In a multi-node system, a node can be dynamically detached (e.g., responsive to an error situation) without impacting the operating system or others of the nodes. Contents of in-use memory at the node to be detached are copied to another node, and a memory map is updated to make the copy transparent to components using the memory. Furthermore, the copied-to memory locations are programmatically blocked to prevent assignment thereof to a memory requester.

Description

    BACKGROUND OF THE INVENTION
  • The present invention relates generally to computer systems, and more particularly to dynamic detachment of node(s) in a multi-node system.

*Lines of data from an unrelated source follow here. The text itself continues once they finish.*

/-- Major 0x31: R243, R244, R245. -/
def decodeMajor31 (w : Nat) : Raw :=
  match w % 32 with
  | 0 => .word (.vmul (BitVec.ofNat 5 (w / 0x200000)) (BitVec.ofNat 5 (w / 0x10000)) (BitVec.ofNat 5 (w / 0x800)) (BitVec.ofNat 4 (w / 128)) (BitVec.ofNat 1 (w / 64))) (w / 32 % 2 != 0)
  | 1 => .word (.vmacc (BitVec.ofNat 5 (w / 0x200000)) (BitVec.ofNat 5 (w / 0x10000)) (BitVec.ofNat 5 (w / 0x800)) (BitVec.ofNat 4 (w / 128)) (BitVec.ofNat 1 (w / 64))) (w / 32 % 2 != 0)
  | 2 => if w / 64 % 2 = 1 then .word (.vsll (BitVec.ofNat 5 (w / 0x200000)) (BitVec.ofNat 5 (w / 0x10000)) (BitVec.ofNat 5 (w / 0x800)) (BitVec.ofNat 4 (w / 128))) (w / 32 % 2 != 0) else .illOp
  | 3 => if w / 64 % 2 = 1 then .word (.vsrl (BitVec.ofNat 5 (w / 0x200000)) (BitVec.ofNat 5 (w / 0x10000)) (BitVec.ofNat 5 (w / 0x800)) (BitVec.ofNat 4 (w / 128))) (w / 32 % 2 != 0) else .illOp
  | 4 => if w / 64 % 2 = 1 then .word (.vsra (BitVec.ofNat 5 (w / 0x200000)) (BitVec.ofNat 5 (w / 0x10000)) (BitVec.ofNat 5 (w / 0x800)) (BitVec.ofNat 4 (w / 128))) (w / 32 % 2 != 0) else .illOp
  | 8 => .word (.vcmpEq (BitVec.ofNat 3 (w / 0x200000)) (BitVec.ofNat 5 (w / 0x10000)) (BitVec.ofNat 5 (w / 0x800)) (BitVec.ofNat 4 (w / 128)) (BitVec.ofNat 1 (w / 64))) (w / 32 % 2 != 0 || w / 0x1000000 % 4 != 0)
  | 9 => .word (.vcmpNe (BitVec.ofNat 3 (w / 0x200000)) (BitVec.ofNat 5 (w / 0x10000)) (BitVec.ofNat 5 (w / 0x800)) (BitVec.ofNat 4 (w / 128)) (BitVec.ofNat 1 (w / 64))) (w / 32 % 2 != 0 || w / 0x1000000 % 4 != 0)
  | 10 => .word (.vcmpLt (BitVec.ofNat 3 (w / 0x200000)) (BitVec.ofNat 5 (w / 0x10000)) (BitVec.ofNat 5 (w / 0x800)) (BitVec.ofNat 4 (w / 128)) (BitVec.ofNat 1 (w / 64))) (w / 32 % 2 != 0 || w / 0x1000000 % 4 != 0)
  | 11 => .word (.vcmpLe (BitVec.ofNat 3 (w / 0x200000)) (BitVec.ofNat 5 (w / 0x10000)) (BitVec.ofNat 5 (w / 0x800)) (BitVec.ofNat 4 (w / 128)) (BitVec.ofNat 1 (w / 64))) (w / 32 % 2 != 0 || w / 0x1000000 % 4 != 0)
  | 12 => .word (.vcmpGt (BitVec.ofNat 3 (w / 0x200000)) (BitVec.ofNat 5 (w / 0x10000)) (BitVec.ofNat 5 (w / 0x800)) (BitVec.ofNat 4 (w / 128)) (BitVec.ofNat 1 (w / 64))) (w / 32 % 2 != 0 || w / 0x1000000 % 4 != 0)
  | 13 => .word (.vcmpGe (BitVec.ofNat 3 (w / 0x200000)) (BitVec.ofNat 5 (w / 0x10000)) (BitVec.ofNat 5 (w / 0x800)) (BitVec.ofNat 4 (w / 128)) (BitVec.ofNat 1 (w / 64))) (w / 32 % 2 != 0 || w / 0x1000000 % 4 != 0)
  | _ => .illOp

/-- Major 0x32: R246, R247. -/
def decodeMajor32 (w : Nat) : Raw :=
  match w / 8 % 16 with
  | 0 => .word (.vfadd (BitVec.ofNat 5 (w / 0x200000)) (BitVec.ofNat 5 (w / 0x10000)) (BitVec.ofNat 5 (w / 0x800)) (BitVec.ofNat 4 (w / 128)) (BitVec.ofNat 3 w)) false
  | 1 => .word (.vfsub (BitVec.ofNat 5 (w / 0x200000)) (BitVec.ofNat 5 (w / 0x10000)) (BitVec.ofNat 5 (w / 0x800)) (BitVec.ofNat 4 (w / 128)) (BitVec.ofNat 3 w)) false
  | 2 => .word (.vfmul (BitVec.ofNat 5 (w / 0x200000)) (BitVec.ofNat 5 (w / 0x10000)) (BitVec.ofNat 5 (w / 0x800)) (BitVec.ofNat 4 (w / 128)) (BitVec.ofNat 3 w)) false
  | 3 => .word (.vfma (BitVec.ofNat 5 (w / 0x200000)) (BitVec.ofNat 5 (w / 0x10000)) (BitVec.ofNat 5 (w / 0x800)) (BitVec.ofNat 4 (w / 128)) (BitVec.ofNat 3 w)) false
  | 4 => .word (.vfmin (BitVec.ofNat 5 (w / 0x200000)) (BitVec.ofNat 5 (w / 0x10000)) (BitVec.ofNat 5 (w / 0x800)) (BitVec.ofNat 4 (w / 128))) (w % 8 != 0)
  | 5 => .word (.vfmax (BitVec.ofNat 5 (w / 0x200000)) (BitVec.ofNat 5 (w / 0x10000)) (BitVec.ofNat 5 (w / 0x800)) (BitVec.ofNat 4 (w / 128))) (w % 8 != 0)
  | 6 => .word (.vfneg (BitVec.ofNat 5 (w / 0x200000)) (BitVec.ofNat 5 (w / 0x10000)) (BitVec.ofNat 4 (w / 128))) (w % 8 != 0 || w / 0x800 % 32 != 0)
  | 7 => .word (.vfabs (BitVec.ofNat 5 (w / 0x200000)) (BitVec.ofNat 5 (w / 0x10000)) (BitVec.ofNat 4 (w / 128))) (w % 8 != 0 || w / 0x800 % 32 != 0)
  | 8 => .word (.vfcmpEq (BitVec.ofNat 3 (w / 0x200000)) (BitVec.ofNat 5 (w / 0x10000)) (BitVec.ofNat 5 (w / 0x800)) (BitVec.ofNat 4 (w / 128))) (w % 8 != 0 || w / 0x1000000 % 4 != 0)
  | 9 => .word (.vfcmpLt (BitVec.ofNat 3 (w / 0x200000)) (BitVec.ofNat 5 (w / 0x10000)) (BitVec.ofNat 5 (w / 0x800)) (BitVec.ofNat 4 (w / 128))) (w % 8 != 0 || w / 0x1000000 % 4 != 0)
  | 10 => .word (.vfcmpLe (BitVec.ofNat 3 (w / 0x200000)) (BitVec.ofNat 5 (w / 0x10000)) (BitVec.ofNat 5 (w / 0x800)) (BitVec.ofNat 4 (w / 128))) (w % 8 != 0 || w / 0x1000000 % 4 != 0)
  | 11 => .word (.vfaddX (BitVec.ofNat 5 (w / 0x200000)) (BitVec.ofNat 5 (w / 0x10000)) (BitVec.ofNat 5 (w / 0x800)) (BitVec.ofNat 4 (w / 128)) (BitVec.ofNat 3 w)) false
  | 12 => .word (.vfmulX (BitVec.ofNat 5 (w / 0x200000)) (BitVec.ofNat 5 (w / 0x10000)) (BitVec.ofNat 5 (w / 0x800)) (BitVec.ofNat 4 (w / 128)) (BitVec.ofNat 3 w)) false
  | 13 => .word (.vfmaX (BitVec.ofNat 5 (w / 0x200000)) (BitVec.ofNat 5 (w / 0x10000)) (BitVec.ofNat 5 (w / 0x800)) (BitVec.ofNat 4 (w / 128)) (BitVec.ofNat 3 w)) false
  | _ => .illOp

/-- Major 0x33: R250, R251, R252, R253, R254. -/
def decodeMajor33 (w : Nat) : Raw :=
  match w / 8 % 16 with
  | 0 => .word (.vcvt (BitVec.ofNat 5 (w / 0x200000)) (BitVec.ofNat 5 (w / 0x10000)) (BitVec.ofNat 4 (w / 0x800)) (BitVec.ofNat 4 (w / 128)) (BitVec.ofNat 3 w)) (w / 0x8000 % 2 != 0)
  | 1 => .word (.vqtb4 (BitVec.ofNat 5 (w / 0x200000)) (BitVec.ofNat 5 (w / 0x10000)) (BitVec.ofNat 5 (w / 0x800)) (BitVec.ofNat 4 (w / 128)) (BitVec.ofNat 3 w)) false
  | 2 => .word (.vqtb8 (BitVec.ofNat 5 (w / 0x200000)) (BitVec.ofNat 5 (w / 0x10000)) (BitVec.ofNat 5 (w / 0x800)) (BitVec.ofNat 4 (w / 128)) (BitVec.ofNat 3 w)) false
  | 3 => .word (.vdqtb4 (BitVec.ofNat 5 (w / 0x200000)) (BitVec.ofNat 5 (w / 0x10000)) (BitVec.ofNat 5 (w / 0x800)) (BitVec.ofNat 4 (w / 128)) (BitVec.ofNat 3 w)) false
  | 4 => .word (.vdqtb8 (BitVec.ofNat 5 (w / 0x200000)) (BitVec.ofNat 5 (w / 0x10000)) (BitVec.ofNat 5 (w / 0x800)) (BitVec.ofNat 4 (w / 128)) (BitVec.ofNat 3 w)) false
  | 5 => .word (.vexp2 (BitVec.ofNat 5 (w / 0x200000)) (BitVec.ofNat 5 (w / 0x10000)) (BitVec.ofNat 4 (w / 128)) (BitVec.ofNat 3 w)) (w / 0x800 % 32 != 0)
  | 6 => .word (.vrcp (BitVec.ofNat 5 (w / 0x200000)) (BitVec.ofNat 5 (w / 0x10000)) (BitVec.ofNat 4 (w / 128)) (BitVec.ofNat 3 w)) (w / 0x800 % 32 != 0)
  | 7 => .word (.vrsqrt (BitVec.ofNat 5 (w / 0x200000)) (BitVec.ofNat 5 (w / 0x10000)) (BitVec.ofNat 4 (w / 128)) (BitVec.ofNat 3 w)) (w / 0x800 % 32 != 0)
  | _ => .illOp

/-- Major 0x34: R257, R258, R259, R260. -/
def decodeMajor34 (w : Nat) : Raw :=
  match w / 8 % 16 with
  | 0 => .word (.vmv (BitVec.ofNat 5 (w / 0x200000)) (BitVec.ofNat 5 (w / 0x10000)) (BitVec.ofNat 4 (w / 128))) (w % 8 != 0 || w / 0x800 % 32 != 0)
  | 1 => .word (.vbcx (BitVec.ofNat 5 (w / 0x200000)) (BitVec.ofNat 5 (w / 0x10000)) (BitVec.ofNat 4 (w / 128))) (w % 8 != 0 || w / 0x800 % 32 != 0)
  | 2 => .word (.vbcr (BitVec.ofNat 5 (w / 0x200000)) (BitVec.ofNat 5 (w / 0x10000)) (BitVec.ofNat 5 (w / 0x800)) (BitVec.ofNat 4 (w / 128))) (w % 8 != 0)
  | 3 => .word (.vmvxr (BitVec.ofNat 5 (w / 0x200000)) (BitVec.ofNat 5 (w / 0x10000)) (BitVec.ofNat 5 (w / 0x800)) (BitVec.ofNat 4 (w / 128))) (w % 8 != 0)
  | 4 => .word (.vslideup (BitVec.ofNat 5 (w / 0x200000)) (BitVec.ofNat 5 (w / 0x10000)) (BitVec.ofNat 5 (w / 0x800)) (BitVec.ofNat 4 (w / 128)) (BitVec.ofNat 3 w)) false
  | 5 => .word (.vslidedn (BitVec.ofNat 5 (w / 0x200000)) (BitVec.ofNat 5 (w / 0x10000)) (BitVec.ofNat 5 (w / 0x800)) (BitVec.ofNat 4 (w / 128)) (BitVec.ofNat 3 w)) false
  | 6 => .word (.vcompress (BitVec.ofNat 5 (w / 0x200000)) (BitVec.ofNat 3 (w / 0x10000)) (BitVec.ofNat 4 (w / 128))) (w % 8 != 0 || w / 0x800 % 32 != 0 || w / 0x80000 % 4 != 0)
  | 7 => .word (.viota (BitVec.ofNat 5 (w / 0x200000)) (BitVec.ofNat 5 (w / 0x10000)) (BitVec.ofNat 4 (w / 128))) (w % 8 != 0 || w / 0x800 % 32 != 0)
  | _ => .illOp

/-- Major 0x35: R262, R263. -/
def decodeMajor35 (w : Nat) : Raw :=
  match w / 16 % 8 with
  | 0 => .word (.vrsum (BitVec.ofNat 5 (w / 0x200000)) (BitVec.ofNat 5 (w / 0x10000)) (BitVec.ofNat 4 (w / 128)) (BitVec.ofNat 1 (w / 8)) (BitVec.ofNat 3 w)) (w / 0x800 % 32 != 0)
  | 1 => .word (.vrmax (BitVec.ofNat 5 (w / 0x200000)) (BitVec.ofNat 5 (w / 0x10000)) (BitVec.ofNat 4 (w / 128)) (BitVec.ofNat 1 (w / 8)) (BitVec.ofNat 3 w)) (w / 0x800 % 32 != 0)
  | 2 => .word (.vrmin (BitVec.ofNat 5 (w / 0x200000)) (BitVec.ofNat 5 (w / 0x10000)) (BitVec.ofNat 4 (w / 128)) (BitVec.ofNat 1 (w / 8)) (BitVec.ofNat 3 w)) (w / 0x800 % 32 != 0)
  | 3 => if w / 8 % 2 = 0 then .word (.vscan (BitVec.ofNat 5 (w / 0x200000)) (BitVec.ofNat 5 (w / 0x10000)) (BitVec.ofNat 4 (w / 128)) (BitVec.ofNat 3 w)) (w / 0x800 % 32 != 0) else .illOp
  | 4 => if w / 8 % 2 = 0 then .word (.vscanmax (BitVec.ofNat 5 (w / 0x200000)) (BitVec.ofNat 5 (w / 0x10000)) (BitVec.ofNat 4 (w / 128)) (BitVec.ofNat 3 w)) (w / 0x800 % 32 != 0) else .illOp
  | 5 => if w / 8 % 2 = 0 then .word (.vscanmin (BitVec.ofNat 5 (w / 0x200000)) (BitVec.ofNat 5 (w / 0x10000)) (BitVec.ofNat 4 (w / 128)) (BitVec.ofNat 3 w)) (w / 0x800 % 32 != 0) else .illOp
  | _ => .illOp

  • A multi-node system is one in which a plurality of nodes are interconnected. An example multi-node system is the xSeries® eServer™ x440 from the International Business Machines Corporation (“IBM”). (“xSeries” is a registered trademark, and “eServer” is a trademark, of IBM.) Multi-node systems provide massive redundancy and processing power, and therefore improve system availability, performance, and scalability.
  • A multi-node system might comprise, for example, 4 interconnected nodes, where each node comprises 8 processors, such that the overall system effectively offers 32 processors. Each node typically contributes memory resources that are shareable among the interconnected nodes.
  • Multi-node systems commonly use an system management interrupt architecture, referred to herein as “system management interrupt”, or “SMI”. When an interrupt vector is written to an SMI register, an SMI interrupt is generated. The interrupt is then handled by an SMI interrupt handler.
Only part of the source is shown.